Problem description: Restate word for word the lines of the data below, from the first through the one that has "execUpdate P s := rfl".
[[ Data for the task, beginning ]]
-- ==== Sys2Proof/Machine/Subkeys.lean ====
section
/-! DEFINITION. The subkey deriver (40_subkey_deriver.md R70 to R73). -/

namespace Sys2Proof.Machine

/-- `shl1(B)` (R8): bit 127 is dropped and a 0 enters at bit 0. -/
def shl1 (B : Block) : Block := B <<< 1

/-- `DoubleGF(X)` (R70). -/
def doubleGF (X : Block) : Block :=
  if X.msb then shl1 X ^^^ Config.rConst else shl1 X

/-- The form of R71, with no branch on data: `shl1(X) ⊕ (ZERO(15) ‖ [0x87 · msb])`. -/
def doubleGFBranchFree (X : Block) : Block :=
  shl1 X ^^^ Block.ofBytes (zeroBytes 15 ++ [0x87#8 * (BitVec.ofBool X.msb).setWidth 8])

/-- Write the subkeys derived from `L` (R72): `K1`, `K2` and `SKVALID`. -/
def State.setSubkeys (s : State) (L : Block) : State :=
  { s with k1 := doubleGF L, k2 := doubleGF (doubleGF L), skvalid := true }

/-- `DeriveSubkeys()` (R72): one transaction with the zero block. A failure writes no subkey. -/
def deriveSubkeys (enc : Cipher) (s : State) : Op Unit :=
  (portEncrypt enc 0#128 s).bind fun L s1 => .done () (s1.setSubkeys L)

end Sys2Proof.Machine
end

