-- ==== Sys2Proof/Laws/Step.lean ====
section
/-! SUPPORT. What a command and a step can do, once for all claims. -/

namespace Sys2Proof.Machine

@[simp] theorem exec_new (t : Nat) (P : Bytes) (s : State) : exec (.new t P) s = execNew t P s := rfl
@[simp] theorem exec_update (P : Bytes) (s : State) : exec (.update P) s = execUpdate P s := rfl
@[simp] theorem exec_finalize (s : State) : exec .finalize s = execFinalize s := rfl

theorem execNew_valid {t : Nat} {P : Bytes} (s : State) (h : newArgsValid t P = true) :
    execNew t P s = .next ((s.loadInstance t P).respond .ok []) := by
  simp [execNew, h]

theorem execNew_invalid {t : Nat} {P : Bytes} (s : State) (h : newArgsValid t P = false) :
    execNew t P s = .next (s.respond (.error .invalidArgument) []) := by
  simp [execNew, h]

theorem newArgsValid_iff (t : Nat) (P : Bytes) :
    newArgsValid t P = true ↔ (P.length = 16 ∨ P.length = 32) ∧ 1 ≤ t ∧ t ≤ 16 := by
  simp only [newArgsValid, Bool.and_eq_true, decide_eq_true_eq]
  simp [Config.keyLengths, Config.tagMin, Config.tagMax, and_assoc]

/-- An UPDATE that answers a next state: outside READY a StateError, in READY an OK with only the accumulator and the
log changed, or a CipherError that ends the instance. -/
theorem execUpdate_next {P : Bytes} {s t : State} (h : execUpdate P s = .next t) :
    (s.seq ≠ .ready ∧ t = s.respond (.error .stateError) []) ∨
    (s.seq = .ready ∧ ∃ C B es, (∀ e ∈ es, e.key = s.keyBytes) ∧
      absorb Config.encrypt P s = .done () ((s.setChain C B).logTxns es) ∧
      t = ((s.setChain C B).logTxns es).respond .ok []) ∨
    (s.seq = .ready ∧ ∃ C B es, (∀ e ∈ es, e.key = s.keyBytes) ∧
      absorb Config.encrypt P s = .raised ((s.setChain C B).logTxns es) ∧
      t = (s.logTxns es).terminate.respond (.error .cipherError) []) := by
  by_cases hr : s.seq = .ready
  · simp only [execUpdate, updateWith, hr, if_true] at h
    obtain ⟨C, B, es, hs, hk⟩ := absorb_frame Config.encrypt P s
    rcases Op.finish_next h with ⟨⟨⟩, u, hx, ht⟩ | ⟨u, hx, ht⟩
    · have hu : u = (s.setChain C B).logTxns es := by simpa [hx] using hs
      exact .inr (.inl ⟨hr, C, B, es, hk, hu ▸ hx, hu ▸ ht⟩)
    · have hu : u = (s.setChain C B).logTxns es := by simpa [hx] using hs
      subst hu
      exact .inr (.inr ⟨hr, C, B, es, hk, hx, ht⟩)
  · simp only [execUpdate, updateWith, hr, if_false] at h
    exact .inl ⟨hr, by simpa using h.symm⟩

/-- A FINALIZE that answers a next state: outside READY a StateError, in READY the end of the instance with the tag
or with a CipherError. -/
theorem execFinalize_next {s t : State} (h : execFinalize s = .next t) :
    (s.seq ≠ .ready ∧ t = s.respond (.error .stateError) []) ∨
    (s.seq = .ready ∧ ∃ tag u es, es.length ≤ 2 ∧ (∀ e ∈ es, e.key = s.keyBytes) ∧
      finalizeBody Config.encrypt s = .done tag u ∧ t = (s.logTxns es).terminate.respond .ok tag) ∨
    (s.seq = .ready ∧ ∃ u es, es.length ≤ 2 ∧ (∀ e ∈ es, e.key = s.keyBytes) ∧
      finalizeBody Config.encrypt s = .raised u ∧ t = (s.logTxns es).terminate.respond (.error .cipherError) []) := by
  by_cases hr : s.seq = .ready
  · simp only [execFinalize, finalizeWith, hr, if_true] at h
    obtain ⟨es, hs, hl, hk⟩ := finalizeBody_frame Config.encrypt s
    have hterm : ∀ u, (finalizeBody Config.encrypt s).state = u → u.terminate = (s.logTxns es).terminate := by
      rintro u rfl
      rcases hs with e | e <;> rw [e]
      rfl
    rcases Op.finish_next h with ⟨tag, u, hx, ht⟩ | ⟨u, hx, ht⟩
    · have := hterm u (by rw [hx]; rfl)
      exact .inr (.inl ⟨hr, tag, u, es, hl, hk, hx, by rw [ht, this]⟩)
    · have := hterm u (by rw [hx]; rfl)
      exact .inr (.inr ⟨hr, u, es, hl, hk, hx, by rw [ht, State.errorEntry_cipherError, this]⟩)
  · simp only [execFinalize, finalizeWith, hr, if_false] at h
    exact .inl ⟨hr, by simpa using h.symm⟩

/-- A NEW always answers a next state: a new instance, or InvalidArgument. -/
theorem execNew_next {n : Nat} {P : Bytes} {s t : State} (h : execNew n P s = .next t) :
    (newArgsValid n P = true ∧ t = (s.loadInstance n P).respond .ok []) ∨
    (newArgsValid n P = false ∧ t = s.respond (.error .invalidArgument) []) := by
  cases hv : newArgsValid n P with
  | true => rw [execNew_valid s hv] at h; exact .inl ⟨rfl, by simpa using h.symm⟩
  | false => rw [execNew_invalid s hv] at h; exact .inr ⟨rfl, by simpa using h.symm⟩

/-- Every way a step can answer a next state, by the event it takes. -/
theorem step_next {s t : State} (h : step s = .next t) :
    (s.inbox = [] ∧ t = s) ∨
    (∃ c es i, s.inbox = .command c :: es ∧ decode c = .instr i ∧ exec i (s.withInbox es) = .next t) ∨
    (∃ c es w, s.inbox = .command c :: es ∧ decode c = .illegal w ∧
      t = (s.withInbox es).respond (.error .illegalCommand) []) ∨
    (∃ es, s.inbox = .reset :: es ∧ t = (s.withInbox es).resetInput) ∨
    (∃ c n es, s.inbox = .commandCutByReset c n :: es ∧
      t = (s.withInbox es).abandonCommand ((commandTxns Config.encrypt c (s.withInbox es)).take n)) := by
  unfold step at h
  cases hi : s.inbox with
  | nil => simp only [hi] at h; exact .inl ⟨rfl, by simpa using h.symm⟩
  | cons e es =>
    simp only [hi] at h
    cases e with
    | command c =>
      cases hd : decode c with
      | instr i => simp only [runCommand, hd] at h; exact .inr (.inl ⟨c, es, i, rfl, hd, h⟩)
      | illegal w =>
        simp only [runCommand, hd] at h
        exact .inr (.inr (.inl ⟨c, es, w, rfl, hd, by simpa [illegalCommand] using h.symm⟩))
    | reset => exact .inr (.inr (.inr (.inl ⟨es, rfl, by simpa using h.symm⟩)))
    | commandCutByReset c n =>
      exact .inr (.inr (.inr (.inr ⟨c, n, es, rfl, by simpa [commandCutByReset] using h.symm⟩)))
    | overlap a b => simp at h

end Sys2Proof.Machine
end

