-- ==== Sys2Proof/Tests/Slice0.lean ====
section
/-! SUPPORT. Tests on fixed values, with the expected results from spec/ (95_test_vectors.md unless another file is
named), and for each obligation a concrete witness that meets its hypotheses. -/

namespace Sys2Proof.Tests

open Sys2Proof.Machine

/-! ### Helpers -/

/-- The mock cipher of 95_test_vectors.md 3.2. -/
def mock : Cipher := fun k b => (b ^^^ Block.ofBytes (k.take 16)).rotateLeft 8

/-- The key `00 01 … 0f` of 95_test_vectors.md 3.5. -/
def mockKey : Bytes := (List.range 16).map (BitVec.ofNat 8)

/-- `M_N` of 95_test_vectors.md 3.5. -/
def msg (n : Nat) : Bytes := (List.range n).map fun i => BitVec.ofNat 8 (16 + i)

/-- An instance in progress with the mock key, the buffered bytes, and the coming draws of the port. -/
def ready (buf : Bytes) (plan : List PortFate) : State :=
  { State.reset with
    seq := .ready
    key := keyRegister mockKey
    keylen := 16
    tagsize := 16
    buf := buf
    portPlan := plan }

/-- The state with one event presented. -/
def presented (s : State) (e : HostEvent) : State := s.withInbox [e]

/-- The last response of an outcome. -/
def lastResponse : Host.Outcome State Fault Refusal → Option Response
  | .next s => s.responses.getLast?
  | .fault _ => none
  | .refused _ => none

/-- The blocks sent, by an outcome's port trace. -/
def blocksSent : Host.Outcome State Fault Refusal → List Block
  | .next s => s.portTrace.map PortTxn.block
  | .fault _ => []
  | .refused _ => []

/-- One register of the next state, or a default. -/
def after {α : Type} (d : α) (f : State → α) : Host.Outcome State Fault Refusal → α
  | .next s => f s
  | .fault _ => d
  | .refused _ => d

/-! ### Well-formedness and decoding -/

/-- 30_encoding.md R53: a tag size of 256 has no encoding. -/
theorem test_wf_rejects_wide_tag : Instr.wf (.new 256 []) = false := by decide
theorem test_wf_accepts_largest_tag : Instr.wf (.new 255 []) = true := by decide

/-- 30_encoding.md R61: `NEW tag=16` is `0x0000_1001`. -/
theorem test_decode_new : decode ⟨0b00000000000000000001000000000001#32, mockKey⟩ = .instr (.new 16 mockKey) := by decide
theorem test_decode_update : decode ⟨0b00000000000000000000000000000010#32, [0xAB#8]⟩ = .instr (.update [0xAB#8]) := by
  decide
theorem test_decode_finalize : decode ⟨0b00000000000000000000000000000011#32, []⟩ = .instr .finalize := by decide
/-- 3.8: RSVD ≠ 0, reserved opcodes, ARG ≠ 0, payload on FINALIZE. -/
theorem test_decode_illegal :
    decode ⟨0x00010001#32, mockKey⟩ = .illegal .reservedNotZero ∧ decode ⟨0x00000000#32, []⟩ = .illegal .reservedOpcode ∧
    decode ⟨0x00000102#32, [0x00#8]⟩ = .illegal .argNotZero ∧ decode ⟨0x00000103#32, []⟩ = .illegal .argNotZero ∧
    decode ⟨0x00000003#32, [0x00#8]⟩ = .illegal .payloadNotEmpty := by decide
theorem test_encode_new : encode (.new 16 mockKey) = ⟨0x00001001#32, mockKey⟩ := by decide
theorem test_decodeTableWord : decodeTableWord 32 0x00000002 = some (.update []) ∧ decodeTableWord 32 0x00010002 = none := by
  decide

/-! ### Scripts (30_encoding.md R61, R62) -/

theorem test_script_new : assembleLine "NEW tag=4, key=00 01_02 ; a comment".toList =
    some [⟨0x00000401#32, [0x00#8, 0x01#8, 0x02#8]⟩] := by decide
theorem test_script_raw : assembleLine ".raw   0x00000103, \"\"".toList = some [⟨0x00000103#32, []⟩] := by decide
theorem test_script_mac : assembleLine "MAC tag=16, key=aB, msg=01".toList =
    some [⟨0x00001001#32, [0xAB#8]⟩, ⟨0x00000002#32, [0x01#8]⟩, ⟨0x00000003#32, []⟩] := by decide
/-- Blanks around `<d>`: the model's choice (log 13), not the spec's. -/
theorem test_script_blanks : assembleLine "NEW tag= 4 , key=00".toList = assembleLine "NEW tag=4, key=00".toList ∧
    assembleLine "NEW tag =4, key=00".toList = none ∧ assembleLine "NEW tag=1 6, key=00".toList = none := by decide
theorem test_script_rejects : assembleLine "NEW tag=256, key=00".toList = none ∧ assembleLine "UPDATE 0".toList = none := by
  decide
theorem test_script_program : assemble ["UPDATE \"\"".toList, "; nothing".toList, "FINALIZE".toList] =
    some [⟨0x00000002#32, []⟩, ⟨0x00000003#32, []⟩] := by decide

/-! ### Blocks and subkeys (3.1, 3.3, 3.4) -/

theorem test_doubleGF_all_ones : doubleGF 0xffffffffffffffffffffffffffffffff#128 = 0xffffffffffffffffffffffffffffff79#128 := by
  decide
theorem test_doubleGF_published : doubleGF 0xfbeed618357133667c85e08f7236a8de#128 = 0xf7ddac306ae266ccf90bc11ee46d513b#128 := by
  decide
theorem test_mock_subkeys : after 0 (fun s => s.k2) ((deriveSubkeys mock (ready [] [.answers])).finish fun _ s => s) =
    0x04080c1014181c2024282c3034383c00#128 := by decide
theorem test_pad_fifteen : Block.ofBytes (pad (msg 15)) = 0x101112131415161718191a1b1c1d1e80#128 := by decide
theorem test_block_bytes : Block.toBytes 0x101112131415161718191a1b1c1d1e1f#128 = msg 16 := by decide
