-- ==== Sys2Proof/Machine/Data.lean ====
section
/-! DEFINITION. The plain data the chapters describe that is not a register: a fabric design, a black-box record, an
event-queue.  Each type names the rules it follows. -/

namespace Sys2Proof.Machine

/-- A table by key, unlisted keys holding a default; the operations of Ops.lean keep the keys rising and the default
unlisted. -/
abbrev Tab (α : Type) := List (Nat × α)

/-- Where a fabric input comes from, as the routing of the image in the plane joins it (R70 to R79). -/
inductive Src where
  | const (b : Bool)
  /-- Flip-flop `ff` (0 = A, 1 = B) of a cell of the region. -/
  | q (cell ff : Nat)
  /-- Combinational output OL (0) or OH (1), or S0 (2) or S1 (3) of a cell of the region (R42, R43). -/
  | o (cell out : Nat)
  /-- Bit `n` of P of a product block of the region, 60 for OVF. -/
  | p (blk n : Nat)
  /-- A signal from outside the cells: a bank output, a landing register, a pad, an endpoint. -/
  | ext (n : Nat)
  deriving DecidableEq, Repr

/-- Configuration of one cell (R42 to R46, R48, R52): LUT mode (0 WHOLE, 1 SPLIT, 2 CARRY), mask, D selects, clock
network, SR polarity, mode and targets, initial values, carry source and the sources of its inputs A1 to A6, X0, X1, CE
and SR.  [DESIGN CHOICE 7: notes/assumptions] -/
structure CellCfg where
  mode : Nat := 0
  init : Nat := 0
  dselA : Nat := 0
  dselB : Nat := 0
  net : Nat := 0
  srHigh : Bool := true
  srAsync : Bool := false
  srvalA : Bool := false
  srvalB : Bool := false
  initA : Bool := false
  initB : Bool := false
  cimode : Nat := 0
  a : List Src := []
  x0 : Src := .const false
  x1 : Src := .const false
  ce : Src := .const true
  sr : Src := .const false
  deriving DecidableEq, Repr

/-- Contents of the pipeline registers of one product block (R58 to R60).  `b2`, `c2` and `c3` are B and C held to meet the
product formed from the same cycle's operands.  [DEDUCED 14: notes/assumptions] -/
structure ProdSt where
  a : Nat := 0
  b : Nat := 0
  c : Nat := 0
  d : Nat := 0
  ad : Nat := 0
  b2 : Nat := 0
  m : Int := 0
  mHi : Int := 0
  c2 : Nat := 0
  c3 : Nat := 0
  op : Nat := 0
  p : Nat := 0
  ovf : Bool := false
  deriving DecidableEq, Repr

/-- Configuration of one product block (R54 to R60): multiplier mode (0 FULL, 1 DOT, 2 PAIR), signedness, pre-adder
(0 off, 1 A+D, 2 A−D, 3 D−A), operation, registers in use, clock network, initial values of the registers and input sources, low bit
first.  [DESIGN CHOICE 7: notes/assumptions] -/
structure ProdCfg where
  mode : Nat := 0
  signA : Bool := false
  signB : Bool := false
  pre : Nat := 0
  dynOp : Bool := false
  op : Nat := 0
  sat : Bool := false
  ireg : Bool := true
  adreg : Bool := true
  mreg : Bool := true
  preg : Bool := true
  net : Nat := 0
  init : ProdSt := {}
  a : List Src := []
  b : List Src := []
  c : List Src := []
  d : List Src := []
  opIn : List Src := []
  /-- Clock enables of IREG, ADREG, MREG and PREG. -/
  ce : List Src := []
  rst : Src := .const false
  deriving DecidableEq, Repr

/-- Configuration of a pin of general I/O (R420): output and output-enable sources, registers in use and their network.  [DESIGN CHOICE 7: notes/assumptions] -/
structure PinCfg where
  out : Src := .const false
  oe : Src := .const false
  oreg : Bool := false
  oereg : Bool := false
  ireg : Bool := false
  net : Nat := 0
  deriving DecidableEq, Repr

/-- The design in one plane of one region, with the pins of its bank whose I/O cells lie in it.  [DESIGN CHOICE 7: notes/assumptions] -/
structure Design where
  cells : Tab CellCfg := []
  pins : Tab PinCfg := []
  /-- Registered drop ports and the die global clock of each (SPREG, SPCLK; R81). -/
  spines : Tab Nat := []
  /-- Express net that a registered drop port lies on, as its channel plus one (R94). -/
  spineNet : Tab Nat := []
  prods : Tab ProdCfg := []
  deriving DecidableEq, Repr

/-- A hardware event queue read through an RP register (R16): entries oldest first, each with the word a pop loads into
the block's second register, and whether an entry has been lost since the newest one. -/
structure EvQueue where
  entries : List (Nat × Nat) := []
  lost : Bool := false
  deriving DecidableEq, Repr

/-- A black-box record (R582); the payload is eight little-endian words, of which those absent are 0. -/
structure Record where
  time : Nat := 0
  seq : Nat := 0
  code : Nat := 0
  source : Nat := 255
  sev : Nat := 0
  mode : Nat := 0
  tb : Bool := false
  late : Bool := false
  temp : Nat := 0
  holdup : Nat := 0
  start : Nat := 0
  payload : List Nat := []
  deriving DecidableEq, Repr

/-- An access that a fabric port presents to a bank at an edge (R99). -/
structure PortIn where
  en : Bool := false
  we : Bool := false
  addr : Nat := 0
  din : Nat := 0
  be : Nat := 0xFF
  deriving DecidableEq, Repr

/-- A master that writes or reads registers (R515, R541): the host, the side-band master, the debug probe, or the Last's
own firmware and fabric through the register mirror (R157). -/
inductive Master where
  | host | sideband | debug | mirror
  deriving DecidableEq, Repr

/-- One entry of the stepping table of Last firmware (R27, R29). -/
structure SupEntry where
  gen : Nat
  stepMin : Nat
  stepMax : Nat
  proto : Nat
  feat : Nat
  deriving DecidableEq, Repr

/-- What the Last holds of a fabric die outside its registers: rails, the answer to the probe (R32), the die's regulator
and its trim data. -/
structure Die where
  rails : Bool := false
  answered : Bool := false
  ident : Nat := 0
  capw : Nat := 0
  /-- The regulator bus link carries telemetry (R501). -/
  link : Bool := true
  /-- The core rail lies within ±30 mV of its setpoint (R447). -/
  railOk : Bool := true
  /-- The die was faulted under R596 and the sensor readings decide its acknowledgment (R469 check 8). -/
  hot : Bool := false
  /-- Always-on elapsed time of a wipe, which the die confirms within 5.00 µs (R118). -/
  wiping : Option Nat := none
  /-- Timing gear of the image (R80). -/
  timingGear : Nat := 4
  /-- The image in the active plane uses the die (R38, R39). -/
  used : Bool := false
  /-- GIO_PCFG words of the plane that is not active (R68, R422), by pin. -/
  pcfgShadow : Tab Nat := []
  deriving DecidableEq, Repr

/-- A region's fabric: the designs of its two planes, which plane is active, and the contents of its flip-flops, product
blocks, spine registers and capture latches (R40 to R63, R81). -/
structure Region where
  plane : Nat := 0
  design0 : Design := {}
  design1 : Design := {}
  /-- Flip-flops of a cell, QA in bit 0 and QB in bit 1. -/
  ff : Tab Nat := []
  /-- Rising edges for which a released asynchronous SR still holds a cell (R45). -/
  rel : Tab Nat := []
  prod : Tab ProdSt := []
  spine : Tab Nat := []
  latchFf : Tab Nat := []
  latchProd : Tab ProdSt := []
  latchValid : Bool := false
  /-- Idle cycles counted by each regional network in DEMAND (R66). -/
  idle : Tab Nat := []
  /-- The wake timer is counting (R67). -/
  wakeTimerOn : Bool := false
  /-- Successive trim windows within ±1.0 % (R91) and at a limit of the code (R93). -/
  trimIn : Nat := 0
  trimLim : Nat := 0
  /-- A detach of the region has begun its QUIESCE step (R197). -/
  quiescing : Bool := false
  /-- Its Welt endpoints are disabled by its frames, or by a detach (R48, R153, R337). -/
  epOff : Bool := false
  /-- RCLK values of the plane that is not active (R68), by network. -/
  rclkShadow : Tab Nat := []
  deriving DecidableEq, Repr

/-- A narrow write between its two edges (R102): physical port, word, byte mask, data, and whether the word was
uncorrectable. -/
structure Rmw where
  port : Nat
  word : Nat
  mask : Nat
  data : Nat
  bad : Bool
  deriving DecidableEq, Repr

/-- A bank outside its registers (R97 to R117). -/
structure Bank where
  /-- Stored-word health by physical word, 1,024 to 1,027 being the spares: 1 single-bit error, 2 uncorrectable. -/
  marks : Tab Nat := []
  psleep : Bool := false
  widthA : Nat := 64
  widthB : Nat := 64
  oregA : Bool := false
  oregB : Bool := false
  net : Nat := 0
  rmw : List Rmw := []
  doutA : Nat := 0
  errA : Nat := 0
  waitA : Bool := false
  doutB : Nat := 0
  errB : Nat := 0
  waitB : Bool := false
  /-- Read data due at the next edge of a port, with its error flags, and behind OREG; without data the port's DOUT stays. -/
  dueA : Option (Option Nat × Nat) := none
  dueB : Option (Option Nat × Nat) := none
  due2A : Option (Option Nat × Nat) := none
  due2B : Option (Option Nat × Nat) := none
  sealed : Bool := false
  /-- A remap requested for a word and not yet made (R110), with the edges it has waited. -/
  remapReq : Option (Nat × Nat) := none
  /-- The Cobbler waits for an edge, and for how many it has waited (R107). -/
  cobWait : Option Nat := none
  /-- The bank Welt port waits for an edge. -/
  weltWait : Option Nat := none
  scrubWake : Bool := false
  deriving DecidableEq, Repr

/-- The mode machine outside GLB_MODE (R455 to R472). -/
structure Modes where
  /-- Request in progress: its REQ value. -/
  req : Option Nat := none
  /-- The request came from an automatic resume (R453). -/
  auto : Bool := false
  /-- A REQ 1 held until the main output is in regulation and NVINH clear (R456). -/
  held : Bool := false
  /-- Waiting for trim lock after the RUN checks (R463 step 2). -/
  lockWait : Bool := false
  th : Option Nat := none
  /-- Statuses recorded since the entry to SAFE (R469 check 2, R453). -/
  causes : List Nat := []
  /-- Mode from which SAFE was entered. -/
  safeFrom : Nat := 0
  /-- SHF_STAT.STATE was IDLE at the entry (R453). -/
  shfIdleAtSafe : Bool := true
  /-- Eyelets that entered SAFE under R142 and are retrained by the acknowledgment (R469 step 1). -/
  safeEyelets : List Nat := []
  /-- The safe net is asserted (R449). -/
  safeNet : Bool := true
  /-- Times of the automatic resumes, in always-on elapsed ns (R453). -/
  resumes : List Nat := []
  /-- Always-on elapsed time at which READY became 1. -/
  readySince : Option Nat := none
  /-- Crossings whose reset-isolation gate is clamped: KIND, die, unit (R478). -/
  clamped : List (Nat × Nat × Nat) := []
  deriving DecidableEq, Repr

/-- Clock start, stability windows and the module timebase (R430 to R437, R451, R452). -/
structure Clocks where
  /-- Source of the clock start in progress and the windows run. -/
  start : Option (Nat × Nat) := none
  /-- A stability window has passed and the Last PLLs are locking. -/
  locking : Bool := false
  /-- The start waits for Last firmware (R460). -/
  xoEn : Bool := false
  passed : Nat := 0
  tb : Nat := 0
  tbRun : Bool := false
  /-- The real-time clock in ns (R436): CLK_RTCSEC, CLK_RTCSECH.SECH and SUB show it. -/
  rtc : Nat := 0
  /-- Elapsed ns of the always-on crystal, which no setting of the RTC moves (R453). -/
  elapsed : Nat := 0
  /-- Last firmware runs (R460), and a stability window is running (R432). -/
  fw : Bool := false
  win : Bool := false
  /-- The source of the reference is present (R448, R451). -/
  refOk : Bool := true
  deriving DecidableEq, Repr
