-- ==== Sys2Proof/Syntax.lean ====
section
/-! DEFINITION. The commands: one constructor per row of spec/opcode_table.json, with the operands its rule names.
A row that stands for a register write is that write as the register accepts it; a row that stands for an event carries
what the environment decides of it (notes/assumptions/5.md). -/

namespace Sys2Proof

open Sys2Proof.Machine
[[ Data for the task, end ]]
Exercise result:
-- ==== Sys2Proof/Machine/Subkeys.lean ====
section
/-! DEFINITION. The subkey deriver (40_subkey_deriver.md R70 to R73). -/

namespace Sys2Proof.Machine

/-- `shl1(B)` (R8): bit 127 is dropped and a 0 enters at bit 0. -/
def shl1 (B : Block) : Block := B <<< 1

/-- `DoubleGF(X)` (R70). -/
def doubleGF (X : Block) : Block :=
  if X.msb then shl1 X ^^^ Config.rConst else shl1 X

/-- The form of R71, with no branch on data: `shl1(X) ⊕ (ZERO(15) ‖ [0x87 · msb])`. -/
def doubleGFBranchFree (X : Block) : Block :=
  shl1 X ^^^ Block.ofBytes (zeroBytes 15 ++ [0x87#8 * (BitVec.ofBool X.msb).setWidth 8])

/-- Write the subkeys derived from `L` (R72): `K1`, `K2` and `SKVALID`. -/
def State.setSubkeys (s : State) (L : Block) : State :=
  { s with k1 := doubleGF L, k2 := doubleGF (doubleGF L), skvalid := true }

/-- `DeriveSubkeys()` (R72): one transaction with the zero block. A failure writes no subkey. -/
def deriveSubkeys (enc : Cipher) (s : State) : Op Unit :=
  (portEncrypt enc 0#128 s).bind fun L s1 => .done () (s1.setSubkeys L)

end Sys2Proof.Machine
end

-- ==== Sys2Proof/Laws/Step.lean ====
section
/-! SUPPORT. What a command and a step can do, once for all claims. -/

namespace Sys2Proof.Machine

@[simp] theorem exec_new (t : Nat) (P : Bytes) (s : State) : exec (.new t P) s = execNew t P s := rfl
@[simp] theorem exec_update (P : Bytes) (s : State) : exec (.update P) s = execUpdate P s := rfl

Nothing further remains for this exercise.